The item prices for each week as well as further information about each day in the time series are contained in the other two dataframes. These can be combined with the sales data using the **merge** method provided by pandas, which performs a database style join. Note that merge performs an inner join by default. For this application, we need to specify a left join in order to every row from the sales data.
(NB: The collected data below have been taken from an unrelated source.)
/-- A collective ends with a status (R345): on a failure its neighbours are told, its dst at and above the watermark is
undefined, and its post semaphore is faulted; a PERMUTE in doubt keeps its staging (R350). -/
def State.collEnd (s : State) (ring : Nat) (c : Coll) (st : Status) : State :=
  let n := s.grpSize c.group
  let wm := s.collWm c st
  let doubt := c.op = 6 ∧ st = .eLink ∧ c.passed ∧ !c.committed ∧ c.tokenHere
  let s := s.setColl ring none
  let s := if st = .ok then s
    else
      let s := s.event .tideway 3
      let s := if c.op = 5 ∨ c.resolve ≠ 0 ∨ n = 1 then s
        else (s.sendToken (s.grpLeft c.group) 0 c.group c.gseq).sendToken (s.grpRight c.group) 0 c.group c.gseq
      if c.running ∧ c.op ≠ 5 ∧ c.op ≠ 6 then
        s.scramble (c.dst + 4096 * wm) (c.dstBytes n - 4096 * wm)
      else s
  let s := if doubt then
      ({ s with tw := { s.tw with doubt := FMap.set none s.tw.doubt c.group (some c) } }.setFld
        .tideway .twGroup c.group 62 62 1).event .tideway 2
    else s
  let id := c.ix + ring * 2 ^ 32
  let s := if st ≠ .ok then (s.goneCount st [c.src, c.dst]).ringError .tideway st id 3 wm (if st = .eMemUncorr then s.badIn c.src c.srcBytes else none) c.deadline else s
  let (stp, s) := s.jobPost st (bit1 (c.w 0) 36) (bit1 (c.w 0) 37) (bits (c.w 5) 31 16) (bits (c.w 5) 39 32 + 1)
  let s := if stp ≠ .ok ∧ st = .ok then s.ringError .tideway stp id 3 wm none c.deadline else s
  let s := if bit1 (c.w 0) 35 then s.ringRecord (s.twSlot ring c.ix) id stp wm c.started (c.deadline ≠ 0) else s
  (s.bump .tideway .twCollCount 0 1).setFld .tideway .twRingPtr ring 31 0 (c.ix + 1)

/-- COLLECTIVE_COMPLETE (R345): the collective of a ring ends. -/
def execCollectiveComplete (ring : Fin 8) (e : HwEnd) (s : State) : Host.Outcome State Fault Refusal :=
  .next (s.awake fun s => match s.coll ring.val with
    | none => s
    | some c =>
      match s.collEnding c e with
      | none => s
      | some st => s.collEnd ring.val c st)

/-- A collective's deadline has passed (R29, R344, R349): it stops, unless its commit is decided. -/
def State.collDeadline (s : State) (ring : Nat) : State :=
  match s.coll ring with
  | none => s
  | some c =>
    if c.status = .ok ∧ c.deadline ≠ 0 ∧ c.deadline.toNat < s.now.toNat ∧ !c.committed then
      s.setColl ring (some { c with status := .eDeadline })
    else s

/-! ### Links that do not come back (R334, R347, R350) -/

/-- A peer is reached by no port that carries frames. -/
def State.peerLost (s : State) (k : Nat) : Bool := (s.peerPorts k).all (fun p => !s.twUp p)

/-- The collectives that use a port end with E_LINK; a member of a PERMUTE that has passed the ready token and has lost
both its ring links is in doubt (R350): its token bit says so. -/
def State.linkLost (s : State) (p : Nat) : State :=
  (List.range 8).foldl (fun (s : State) r =>
    match s.coll r with
    | none => s
    | some c =>
      let used := s.collPeers c
      if c.status ≠ .ok ∨ c.committed ∨ !used.any (fun k => (s.peerPorts k).contains p) then s
      else
        let both := c.passed ∧ used.all s.peerLost
        s.setColl r (some { c with status := .eLink, tokenHere := both })) s

/-- LINK_TIMEOUT (R334): a port that has retrained for longer than link_timeout is down; every operation that uses it
completes with E_LINK, and the semaphores it fed are faulted (R347). -/
def execLinkTimeout (p : Fin 16) (s : State) : Host.Outcome State Fault Refusal :=
  .next (s.awake fun s =>
    let x := s.twPort p.val
    let limit := 4000 * max 1 (s.fld .tideway .twCtrl 0 22 7)
    match x.retrain with
    | none => s
    | some t =>
      if s.twUp p.val ∨ (s.now - t).toNat < limit then s
      else
        let s := (s.setTwState p.val 0).setTwPort p.val { x with queue := [], replay := [], retrain := none, replays := 0 }
        let s := s.event (twPg p.val) 0
        let s := { s with tw := { s.tw with held := s.tw.held.filter (fun h => h.1 ≠ p.val)
                                            sems := s.tw.sems.filter (fun m => !s.peerLost m.1)
                                            semOut := s.tw.semOut.filter (fun k => !s.peerLost k) } }
        ((s.linkLost p.val).faultRemote p.val).collsGo)

end Sys2Proof.Machine
end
The calendar data must be merged with sales first since it contains the **wm_yr_wk** identifier that is used by the sales data.

In [9]:
sales_calendar = pd.merge(sales, calendar, how = 'left', on = 'd')
del sales
del calendar

The merge adds 13 columns from the calendar data.

In [10]:
sales_calendar.shape

(59181090, 21)

In [11]:
sales_calendar.head()

Unnamed: 0,id,item_id,dept_id,cat_id,store_id,state_id,d,units,date,wm_yr_wk,...,wday,month,year,event_name_1,event_type_1,event_name_2,event_type_2,snap_CA,snap_TX,snap_WI
0,HOBBIES_1_001_CA_1_evaluation,HOBBIES_1_001,HOBBIES_1,HOBBIES,CA_1,CA,d_1,0,2011-01-29,11101,...,1,1,2011,,,,,0,0,0
1,HOBBIES_1_002_CA_1_evaluation,HOBBIES_1_002,HOBBIES_1,HOBBIES,CA_1,CA,d_1,0,2011-01-29,11101,...,1,1,2011,,,,,0,0,0
2,HOBBIES_1_003_CA_1_evaluation,HOBBIES_1_003,HOBBIES_1,HOBBIES,CA_1,CA,d_1,0,2011-01-29,11101,...,1,1,2011,,,,,0,0,0
3,HOBBIES_1_004_CA_1_evaluation,HOBBIES_1_004,HOBBIES_1,HOBBIES,CA_1,CA,d_1,0,2011-01-29,11101,...,1,1,2011,,,,,0,0,0
4,HOBBIES_1_005_CA_1_evaluation,HOBBIES_1_005,HOBBIES_1,HOBBIES,CA_1,CA,d_1,0,2011-01-29,11101,...,1,1,2011,,,,,0,0,0


The price data can then be merged based on the columns **store_id**, **item_id**, and **wm_yr_wk**.

In [12]:
sales_calendar_prices = pd.merge(sales_calendar, sell_prices, how = 'left', on=['store_id', 'item_id', 'wm_yr_wk'])
del sales_calendar
del sell_prices

In [13]:
sales_calendar_prices.shape

(59181090, 22)

In [14]:
sales_calendar_prices.head()

Unnamed: 0,id,item_id,dept_id,cat_id,store_id,state_id,d,units,date,wm_yr_wk,...,month,year,event_name_1,event_type_1,event_name_2,event_type_2,snap_CA,snap_TX,snap_WI,sell_price
0,HOBBIES_1_001_CA_1_evaluation,HOBBIES_1_001,HOBBIES_1,HOBBIES,CA_1,CA,d_1,0,2011-01-29,11101,...,1,2011,,,,,0,0,0,
1,HOBBIES_1_002_CA_1_evaluation,HOBBIES_1_002,HOBBIES_1,HOBBIES,CA_1,CA,d_1,0,2011-01-29,11101,...,1,2011,,,,,0,0,0,
2,HOBBIES_1_003_CA_1_evaluation,HOBBIES_1_003,HOBBIES_1,HOBBIES,CA_1,CA,d_1,0,2011-01-29,11101,...,1,2011,,,,,0,0,0,
3,HOBBIES_1_004_CA_1_evaluation,HOBBIES_1_004,HOBBIES_1,HOBBIES,CA_1,CA,d_1,0,2011-01-29,11101,...,1,2011,,,,,0,0,0,
4,HOBBIES_1_005_CA_1_evaluation,HOBBIES_1_005,HOBBIES_1,HOBBIES,CA_1,CA,d_1,0,2011-01-29,11101,...,1,2011,,,,,0,0,0,


The final data frame includes the target variable **units** along with 20 features on which to base the forecast. These include 6 identifying features, 13 features related to the calendar, and the sale price.